Stored items:
Content starts

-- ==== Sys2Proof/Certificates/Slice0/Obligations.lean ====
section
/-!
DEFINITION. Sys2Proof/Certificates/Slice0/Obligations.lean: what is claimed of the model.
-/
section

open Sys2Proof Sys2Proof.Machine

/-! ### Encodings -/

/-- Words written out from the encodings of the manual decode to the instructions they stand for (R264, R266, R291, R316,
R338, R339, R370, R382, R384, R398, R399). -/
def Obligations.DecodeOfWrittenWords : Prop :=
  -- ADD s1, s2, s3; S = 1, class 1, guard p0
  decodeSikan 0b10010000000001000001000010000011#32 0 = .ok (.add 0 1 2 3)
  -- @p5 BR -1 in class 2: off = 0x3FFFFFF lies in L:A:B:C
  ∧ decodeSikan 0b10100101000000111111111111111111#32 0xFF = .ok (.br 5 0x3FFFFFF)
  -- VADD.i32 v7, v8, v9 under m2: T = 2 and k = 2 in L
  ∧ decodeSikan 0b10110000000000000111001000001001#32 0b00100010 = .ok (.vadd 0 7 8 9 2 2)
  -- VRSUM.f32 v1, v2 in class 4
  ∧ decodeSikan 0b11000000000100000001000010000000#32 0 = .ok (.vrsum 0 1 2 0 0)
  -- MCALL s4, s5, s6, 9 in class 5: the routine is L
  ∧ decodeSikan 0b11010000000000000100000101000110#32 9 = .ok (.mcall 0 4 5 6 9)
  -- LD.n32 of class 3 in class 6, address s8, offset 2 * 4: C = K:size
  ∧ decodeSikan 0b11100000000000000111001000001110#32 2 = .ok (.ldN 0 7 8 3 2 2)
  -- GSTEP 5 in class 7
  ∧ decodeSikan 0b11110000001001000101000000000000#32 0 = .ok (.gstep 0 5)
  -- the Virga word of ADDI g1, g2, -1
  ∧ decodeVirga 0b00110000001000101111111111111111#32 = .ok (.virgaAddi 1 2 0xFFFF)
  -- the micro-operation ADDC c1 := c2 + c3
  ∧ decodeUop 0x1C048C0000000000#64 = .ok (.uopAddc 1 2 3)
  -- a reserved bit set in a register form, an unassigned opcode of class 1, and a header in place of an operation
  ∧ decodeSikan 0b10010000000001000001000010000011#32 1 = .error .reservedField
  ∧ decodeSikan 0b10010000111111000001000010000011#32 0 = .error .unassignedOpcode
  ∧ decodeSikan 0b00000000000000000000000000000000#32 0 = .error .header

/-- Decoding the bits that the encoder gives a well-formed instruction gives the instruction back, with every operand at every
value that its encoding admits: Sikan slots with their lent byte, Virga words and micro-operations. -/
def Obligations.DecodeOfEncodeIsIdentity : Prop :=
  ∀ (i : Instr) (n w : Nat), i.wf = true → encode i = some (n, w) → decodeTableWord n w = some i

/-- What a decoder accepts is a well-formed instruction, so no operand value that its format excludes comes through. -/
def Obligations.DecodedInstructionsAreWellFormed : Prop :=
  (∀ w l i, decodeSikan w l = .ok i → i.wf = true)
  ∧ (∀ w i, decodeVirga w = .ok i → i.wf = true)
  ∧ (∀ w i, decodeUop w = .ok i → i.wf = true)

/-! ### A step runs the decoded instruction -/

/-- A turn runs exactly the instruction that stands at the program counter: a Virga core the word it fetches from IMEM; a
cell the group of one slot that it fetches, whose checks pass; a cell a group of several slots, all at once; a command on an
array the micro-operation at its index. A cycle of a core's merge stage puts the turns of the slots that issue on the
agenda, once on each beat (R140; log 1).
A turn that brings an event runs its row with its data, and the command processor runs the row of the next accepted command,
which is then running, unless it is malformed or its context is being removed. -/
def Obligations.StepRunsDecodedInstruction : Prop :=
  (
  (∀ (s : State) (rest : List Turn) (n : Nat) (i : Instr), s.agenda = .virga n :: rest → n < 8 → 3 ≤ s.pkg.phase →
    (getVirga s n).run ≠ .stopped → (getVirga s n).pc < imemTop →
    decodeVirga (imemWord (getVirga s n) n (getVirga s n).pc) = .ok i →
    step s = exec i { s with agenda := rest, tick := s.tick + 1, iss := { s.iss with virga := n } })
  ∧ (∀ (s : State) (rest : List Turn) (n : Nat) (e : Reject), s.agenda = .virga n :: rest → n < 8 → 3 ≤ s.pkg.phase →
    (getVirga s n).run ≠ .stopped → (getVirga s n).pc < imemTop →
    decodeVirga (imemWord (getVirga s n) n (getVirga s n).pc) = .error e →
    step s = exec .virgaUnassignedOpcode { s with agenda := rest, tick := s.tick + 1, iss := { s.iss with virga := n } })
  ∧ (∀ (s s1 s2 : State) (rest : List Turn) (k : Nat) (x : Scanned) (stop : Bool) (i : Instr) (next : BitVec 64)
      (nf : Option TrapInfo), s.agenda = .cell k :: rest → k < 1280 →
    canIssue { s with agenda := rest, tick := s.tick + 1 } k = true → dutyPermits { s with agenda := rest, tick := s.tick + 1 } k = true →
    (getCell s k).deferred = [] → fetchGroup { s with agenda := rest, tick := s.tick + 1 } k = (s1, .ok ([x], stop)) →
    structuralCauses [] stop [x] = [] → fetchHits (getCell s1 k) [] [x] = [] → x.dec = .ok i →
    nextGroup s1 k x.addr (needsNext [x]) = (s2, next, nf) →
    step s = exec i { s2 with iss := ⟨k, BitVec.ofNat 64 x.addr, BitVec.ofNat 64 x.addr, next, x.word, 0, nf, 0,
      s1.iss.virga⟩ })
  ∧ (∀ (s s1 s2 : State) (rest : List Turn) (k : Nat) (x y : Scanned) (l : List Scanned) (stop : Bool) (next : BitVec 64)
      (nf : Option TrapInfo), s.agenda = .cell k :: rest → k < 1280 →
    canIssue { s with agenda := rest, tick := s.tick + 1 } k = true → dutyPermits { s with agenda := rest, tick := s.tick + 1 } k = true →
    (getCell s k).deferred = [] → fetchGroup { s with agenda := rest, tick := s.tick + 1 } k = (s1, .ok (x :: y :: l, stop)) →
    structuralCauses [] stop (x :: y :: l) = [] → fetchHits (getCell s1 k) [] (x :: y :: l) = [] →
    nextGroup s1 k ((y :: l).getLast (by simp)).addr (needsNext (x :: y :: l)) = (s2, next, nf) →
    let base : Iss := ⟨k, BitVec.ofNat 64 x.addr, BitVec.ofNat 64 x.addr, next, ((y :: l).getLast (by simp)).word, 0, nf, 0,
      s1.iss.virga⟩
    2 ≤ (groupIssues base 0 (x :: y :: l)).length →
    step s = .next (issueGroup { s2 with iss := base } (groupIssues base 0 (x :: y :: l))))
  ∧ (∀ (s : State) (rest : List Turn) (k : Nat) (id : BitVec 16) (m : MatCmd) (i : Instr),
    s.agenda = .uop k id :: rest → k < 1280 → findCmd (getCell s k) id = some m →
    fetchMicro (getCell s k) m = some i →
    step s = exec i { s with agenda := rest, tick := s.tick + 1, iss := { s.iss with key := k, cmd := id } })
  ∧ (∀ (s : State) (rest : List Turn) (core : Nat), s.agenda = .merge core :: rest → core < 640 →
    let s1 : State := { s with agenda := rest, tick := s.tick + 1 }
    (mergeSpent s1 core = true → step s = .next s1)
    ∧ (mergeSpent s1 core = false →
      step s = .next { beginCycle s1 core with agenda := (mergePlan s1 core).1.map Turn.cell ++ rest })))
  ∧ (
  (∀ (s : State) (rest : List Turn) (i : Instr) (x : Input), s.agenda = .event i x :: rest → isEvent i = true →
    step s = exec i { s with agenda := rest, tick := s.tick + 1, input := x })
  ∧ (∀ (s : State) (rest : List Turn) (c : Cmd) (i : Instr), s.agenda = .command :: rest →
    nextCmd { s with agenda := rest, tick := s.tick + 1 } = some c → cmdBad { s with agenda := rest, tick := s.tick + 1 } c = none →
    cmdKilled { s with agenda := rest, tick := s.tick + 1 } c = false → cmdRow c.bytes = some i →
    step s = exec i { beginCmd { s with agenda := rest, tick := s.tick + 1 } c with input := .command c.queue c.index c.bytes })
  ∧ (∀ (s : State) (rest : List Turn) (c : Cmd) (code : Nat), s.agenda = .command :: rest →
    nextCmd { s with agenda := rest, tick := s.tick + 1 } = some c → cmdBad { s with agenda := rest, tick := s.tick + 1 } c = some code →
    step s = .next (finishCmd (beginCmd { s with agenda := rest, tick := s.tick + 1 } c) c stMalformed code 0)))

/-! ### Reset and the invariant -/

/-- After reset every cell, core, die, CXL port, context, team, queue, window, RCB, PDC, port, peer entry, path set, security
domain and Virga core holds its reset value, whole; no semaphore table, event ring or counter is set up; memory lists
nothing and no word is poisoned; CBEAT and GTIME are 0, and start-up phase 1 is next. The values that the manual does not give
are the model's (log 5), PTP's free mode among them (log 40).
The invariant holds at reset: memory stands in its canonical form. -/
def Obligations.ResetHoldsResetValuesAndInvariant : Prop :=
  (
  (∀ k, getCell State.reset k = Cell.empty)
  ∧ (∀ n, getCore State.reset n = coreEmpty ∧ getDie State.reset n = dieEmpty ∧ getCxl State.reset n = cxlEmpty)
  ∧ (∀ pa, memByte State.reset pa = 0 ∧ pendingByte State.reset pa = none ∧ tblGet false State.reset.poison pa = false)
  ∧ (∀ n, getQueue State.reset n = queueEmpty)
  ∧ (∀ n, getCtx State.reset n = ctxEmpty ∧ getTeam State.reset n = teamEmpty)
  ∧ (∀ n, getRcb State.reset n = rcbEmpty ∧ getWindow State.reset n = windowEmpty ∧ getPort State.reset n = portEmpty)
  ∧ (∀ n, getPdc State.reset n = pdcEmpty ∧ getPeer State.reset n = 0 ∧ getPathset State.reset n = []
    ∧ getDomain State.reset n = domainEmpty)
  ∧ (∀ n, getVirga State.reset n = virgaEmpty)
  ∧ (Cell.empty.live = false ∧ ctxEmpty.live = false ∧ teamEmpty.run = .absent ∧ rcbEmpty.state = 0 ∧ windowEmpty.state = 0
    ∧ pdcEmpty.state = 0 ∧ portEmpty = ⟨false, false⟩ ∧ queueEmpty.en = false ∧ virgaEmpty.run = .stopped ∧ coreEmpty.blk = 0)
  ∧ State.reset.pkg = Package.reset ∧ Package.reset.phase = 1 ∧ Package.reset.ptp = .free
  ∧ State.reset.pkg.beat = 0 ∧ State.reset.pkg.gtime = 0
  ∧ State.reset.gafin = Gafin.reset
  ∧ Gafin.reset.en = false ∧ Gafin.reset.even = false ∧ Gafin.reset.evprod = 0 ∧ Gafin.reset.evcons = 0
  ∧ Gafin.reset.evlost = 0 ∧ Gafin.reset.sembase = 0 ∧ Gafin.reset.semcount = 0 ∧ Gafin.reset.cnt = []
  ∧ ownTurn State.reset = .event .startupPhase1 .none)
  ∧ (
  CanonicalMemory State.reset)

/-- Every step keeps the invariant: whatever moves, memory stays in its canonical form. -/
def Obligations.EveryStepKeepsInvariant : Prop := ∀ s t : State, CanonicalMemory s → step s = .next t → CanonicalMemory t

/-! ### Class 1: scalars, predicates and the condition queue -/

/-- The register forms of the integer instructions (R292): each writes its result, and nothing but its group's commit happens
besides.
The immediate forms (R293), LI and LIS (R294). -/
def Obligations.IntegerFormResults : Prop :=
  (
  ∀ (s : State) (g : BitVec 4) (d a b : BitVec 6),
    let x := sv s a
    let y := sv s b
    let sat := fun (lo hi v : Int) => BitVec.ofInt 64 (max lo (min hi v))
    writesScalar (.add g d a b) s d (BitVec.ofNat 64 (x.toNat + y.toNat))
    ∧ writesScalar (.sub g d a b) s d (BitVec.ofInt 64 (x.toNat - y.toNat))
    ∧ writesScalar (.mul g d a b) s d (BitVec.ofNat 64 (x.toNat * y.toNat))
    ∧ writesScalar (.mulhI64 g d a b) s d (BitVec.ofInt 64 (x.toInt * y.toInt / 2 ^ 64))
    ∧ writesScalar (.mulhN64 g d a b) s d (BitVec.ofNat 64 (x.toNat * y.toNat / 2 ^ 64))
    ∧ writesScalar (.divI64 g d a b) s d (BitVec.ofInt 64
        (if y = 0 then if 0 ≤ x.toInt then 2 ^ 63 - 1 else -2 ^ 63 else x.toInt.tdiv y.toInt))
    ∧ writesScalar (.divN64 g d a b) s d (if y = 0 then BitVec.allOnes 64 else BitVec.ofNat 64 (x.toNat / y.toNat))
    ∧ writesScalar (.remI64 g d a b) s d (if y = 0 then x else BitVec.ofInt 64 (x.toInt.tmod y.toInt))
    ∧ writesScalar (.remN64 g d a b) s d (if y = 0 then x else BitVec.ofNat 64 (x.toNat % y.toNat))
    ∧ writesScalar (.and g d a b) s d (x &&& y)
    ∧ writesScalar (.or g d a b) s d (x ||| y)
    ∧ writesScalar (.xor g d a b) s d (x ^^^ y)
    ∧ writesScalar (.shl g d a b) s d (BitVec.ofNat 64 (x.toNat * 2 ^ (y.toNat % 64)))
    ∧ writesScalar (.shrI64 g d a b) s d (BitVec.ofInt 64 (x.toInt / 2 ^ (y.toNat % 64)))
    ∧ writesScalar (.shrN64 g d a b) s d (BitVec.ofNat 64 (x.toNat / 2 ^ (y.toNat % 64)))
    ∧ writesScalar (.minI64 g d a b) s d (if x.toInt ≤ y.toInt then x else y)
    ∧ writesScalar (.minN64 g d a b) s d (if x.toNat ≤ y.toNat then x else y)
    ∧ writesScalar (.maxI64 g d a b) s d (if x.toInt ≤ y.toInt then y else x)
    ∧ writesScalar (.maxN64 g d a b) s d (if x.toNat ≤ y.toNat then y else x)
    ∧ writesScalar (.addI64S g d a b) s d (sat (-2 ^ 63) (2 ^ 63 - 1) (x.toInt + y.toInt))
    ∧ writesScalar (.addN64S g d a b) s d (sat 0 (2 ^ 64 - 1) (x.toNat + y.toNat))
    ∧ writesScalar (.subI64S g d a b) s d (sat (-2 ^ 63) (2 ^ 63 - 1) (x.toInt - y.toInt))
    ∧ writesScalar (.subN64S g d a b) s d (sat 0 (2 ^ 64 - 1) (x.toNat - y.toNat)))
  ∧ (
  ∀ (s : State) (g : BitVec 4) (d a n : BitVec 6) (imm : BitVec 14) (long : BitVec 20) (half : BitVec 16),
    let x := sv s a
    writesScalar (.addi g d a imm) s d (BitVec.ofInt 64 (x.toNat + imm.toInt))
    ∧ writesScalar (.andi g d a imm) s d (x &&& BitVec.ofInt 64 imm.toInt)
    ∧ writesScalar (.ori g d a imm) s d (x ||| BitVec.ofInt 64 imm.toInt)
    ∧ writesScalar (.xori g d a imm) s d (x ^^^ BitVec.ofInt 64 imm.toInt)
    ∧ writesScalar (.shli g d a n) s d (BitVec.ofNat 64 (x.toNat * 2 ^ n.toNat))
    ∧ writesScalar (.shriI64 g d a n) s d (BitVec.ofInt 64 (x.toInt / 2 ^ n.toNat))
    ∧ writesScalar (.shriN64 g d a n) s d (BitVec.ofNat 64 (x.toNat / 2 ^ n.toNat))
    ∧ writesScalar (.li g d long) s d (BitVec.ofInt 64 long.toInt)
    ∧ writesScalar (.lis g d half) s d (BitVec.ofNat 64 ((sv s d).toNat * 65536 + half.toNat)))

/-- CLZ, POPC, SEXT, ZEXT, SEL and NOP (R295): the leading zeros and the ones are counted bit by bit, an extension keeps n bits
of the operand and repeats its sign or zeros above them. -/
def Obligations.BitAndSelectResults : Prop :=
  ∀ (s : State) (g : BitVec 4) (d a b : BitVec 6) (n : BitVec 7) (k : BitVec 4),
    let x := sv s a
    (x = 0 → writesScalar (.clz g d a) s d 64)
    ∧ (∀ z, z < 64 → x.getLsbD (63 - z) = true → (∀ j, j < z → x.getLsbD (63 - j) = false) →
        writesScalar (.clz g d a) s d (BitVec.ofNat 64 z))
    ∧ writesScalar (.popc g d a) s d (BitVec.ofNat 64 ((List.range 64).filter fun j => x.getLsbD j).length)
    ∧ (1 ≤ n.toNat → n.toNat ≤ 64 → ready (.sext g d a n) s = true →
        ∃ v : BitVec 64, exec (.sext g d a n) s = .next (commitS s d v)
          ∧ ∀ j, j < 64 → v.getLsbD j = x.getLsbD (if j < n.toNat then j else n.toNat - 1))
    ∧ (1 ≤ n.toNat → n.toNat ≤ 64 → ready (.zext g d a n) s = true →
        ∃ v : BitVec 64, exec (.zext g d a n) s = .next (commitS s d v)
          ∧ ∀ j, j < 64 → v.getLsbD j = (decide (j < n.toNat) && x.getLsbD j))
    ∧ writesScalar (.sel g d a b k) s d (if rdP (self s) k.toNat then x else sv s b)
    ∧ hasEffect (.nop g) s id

Content ends
Content starts

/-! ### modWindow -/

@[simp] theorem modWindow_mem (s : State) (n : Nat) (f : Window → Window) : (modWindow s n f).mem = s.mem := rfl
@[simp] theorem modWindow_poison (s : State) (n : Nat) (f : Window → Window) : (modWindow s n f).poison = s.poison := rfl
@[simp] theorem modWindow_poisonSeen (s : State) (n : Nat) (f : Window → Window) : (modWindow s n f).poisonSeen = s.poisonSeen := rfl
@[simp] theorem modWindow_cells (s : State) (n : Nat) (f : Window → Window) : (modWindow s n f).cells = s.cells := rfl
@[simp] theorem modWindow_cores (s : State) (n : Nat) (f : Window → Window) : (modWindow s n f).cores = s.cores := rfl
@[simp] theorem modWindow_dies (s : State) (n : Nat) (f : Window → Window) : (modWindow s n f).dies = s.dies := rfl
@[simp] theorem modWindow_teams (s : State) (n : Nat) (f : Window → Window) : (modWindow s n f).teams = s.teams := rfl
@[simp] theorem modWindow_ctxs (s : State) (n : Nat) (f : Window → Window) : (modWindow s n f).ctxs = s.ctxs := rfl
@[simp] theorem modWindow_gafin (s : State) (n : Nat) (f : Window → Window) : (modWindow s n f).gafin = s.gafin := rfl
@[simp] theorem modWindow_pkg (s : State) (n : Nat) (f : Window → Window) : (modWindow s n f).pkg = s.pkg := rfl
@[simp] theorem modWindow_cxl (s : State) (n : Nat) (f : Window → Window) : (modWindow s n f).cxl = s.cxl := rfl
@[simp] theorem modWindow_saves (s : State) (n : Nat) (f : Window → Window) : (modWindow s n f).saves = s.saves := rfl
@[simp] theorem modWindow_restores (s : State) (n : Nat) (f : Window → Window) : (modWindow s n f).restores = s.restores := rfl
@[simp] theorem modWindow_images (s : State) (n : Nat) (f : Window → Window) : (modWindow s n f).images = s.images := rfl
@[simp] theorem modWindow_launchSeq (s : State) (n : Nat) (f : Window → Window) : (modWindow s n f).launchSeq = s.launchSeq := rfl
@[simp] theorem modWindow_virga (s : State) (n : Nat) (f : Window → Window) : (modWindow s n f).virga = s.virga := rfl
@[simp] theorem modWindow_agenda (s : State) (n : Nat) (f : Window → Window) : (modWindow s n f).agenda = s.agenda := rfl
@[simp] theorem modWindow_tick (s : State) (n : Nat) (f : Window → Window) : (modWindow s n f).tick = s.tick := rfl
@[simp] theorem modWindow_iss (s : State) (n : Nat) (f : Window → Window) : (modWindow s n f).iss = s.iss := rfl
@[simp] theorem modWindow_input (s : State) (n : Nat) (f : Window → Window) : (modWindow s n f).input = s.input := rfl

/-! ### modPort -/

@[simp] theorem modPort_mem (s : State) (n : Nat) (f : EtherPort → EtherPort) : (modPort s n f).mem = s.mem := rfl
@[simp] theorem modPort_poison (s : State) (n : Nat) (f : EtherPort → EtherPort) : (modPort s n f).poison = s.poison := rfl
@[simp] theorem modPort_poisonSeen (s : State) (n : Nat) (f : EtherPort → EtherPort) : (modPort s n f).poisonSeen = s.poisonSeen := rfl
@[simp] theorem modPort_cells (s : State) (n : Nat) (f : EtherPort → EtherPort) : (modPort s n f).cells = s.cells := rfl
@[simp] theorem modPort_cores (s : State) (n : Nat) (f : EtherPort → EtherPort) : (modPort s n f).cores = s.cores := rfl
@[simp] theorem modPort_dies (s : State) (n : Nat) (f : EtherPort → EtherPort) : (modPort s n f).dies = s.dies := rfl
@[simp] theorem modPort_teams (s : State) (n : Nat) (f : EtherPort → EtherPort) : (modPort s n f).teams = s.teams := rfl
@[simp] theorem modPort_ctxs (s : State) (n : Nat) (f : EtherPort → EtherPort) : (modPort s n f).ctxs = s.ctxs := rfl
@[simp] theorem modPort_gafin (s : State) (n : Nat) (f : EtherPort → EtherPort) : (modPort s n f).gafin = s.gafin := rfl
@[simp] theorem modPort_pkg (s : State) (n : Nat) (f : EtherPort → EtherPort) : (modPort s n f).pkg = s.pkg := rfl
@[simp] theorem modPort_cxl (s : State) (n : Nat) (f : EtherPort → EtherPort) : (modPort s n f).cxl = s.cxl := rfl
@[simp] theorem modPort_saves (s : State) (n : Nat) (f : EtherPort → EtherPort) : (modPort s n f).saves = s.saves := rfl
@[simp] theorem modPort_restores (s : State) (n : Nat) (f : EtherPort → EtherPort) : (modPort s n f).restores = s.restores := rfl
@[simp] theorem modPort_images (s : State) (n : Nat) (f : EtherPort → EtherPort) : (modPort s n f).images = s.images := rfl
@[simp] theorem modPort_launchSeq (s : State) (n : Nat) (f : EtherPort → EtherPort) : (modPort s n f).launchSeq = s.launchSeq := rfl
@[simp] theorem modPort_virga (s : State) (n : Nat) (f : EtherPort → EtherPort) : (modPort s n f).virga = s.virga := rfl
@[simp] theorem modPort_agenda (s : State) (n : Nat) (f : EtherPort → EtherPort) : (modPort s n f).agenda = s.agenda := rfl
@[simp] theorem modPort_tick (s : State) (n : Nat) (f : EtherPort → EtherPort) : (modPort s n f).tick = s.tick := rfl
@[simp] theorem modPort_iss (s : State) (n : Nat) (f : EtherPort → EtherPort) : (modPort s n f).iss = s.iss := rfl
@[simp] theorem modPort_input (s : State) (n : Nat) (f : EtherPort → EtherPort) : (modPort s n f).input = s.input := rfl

Content ends

From the entries above, return exactly the line containing "structuralCauses [] stop [x]", the line containing "let s1 : State", and all lines between, and nothing else.

#### [Result of the exercise]
    structuralCauses [] stop [x] = [] → fetchHits (getCell s1 k) [] [x] = [] → x.dec = .ok i →
    nextGroup s1 k x.addr (needsNext [x]) = (s2, next, nf) →
    step s = exec i { s2 with iss := ⟨k, BitVec.ofNat 64 x.addr, BitVec.ofNat 64 x.addr, next, x.word, 0, nf, 0,
      s1.iss.virga⟩ })
  ∧ (∀ (s s1 s2 : State) (rest : List Turn) (k : Nat) (x y : Scanned) (l : List Scanned) (stop : Bool) (next : BitVec 64)
      (nf : Option TrapInfo), s.agenda = .cell k :: rest → k < 1280 →
    canIssue { s with agenda := rest, tick := s.tick + 1 } k = true → dutyPermits { s with agenda := rest, tick := s.tick + 1 } k = true →
    (getCell s k).deferred = [] → fetchGroup { s with agenda := rest, tick := s.tick + 1 } k = (s1, .ok (x :: y :: l, stop)) →
    structuralCauses [] stop (x :: y :: l) = [] → fetchHits (getCell s1 k) [] (x :: y :: l) = [] →
    nextGroup s1 k ((y :: l).getLast (by simp)).addr (needsNext (x :: y :: l)) = (s2, next, nf) →
    let base : Iss := ⟨k, BitVec.ofNat 64 x.addr, BitVec.ofNat 64 x.addr, next, ((y :: l).getLast (by simp)).word, 0, nf, 0,
      s1.iss.virga⟩
    2 ≤ (groupIssues base 0 (x :: y :: l)).length →
    step s = .next (issueGroup { s2 with iss := base } (groupIssues base 0 (x :: y :: l))))
  ∧ (∀ (s : State) (rest : List Turn) (k : Nat) (id : BitVec 16) (m : MatCmd) (i : Instr),
    s.agenda = .uop k id :: rest → k < 1280 → findCmd (getCell s k) id = some m →
    fetchMicro (getCell s k) m = some i →
    step s = exec i { s with agenda := rest, tick := s.tick + 1, iss := { s.iss with key := k, cmd := id } })
  ∧ (∀ (s : State) (rest : List Turn) (core : Nat), s.agenda = .merge core :: rest → core < 640 →
    let s1 : State := { s with agenda := rest, tick := s.tick + 1 }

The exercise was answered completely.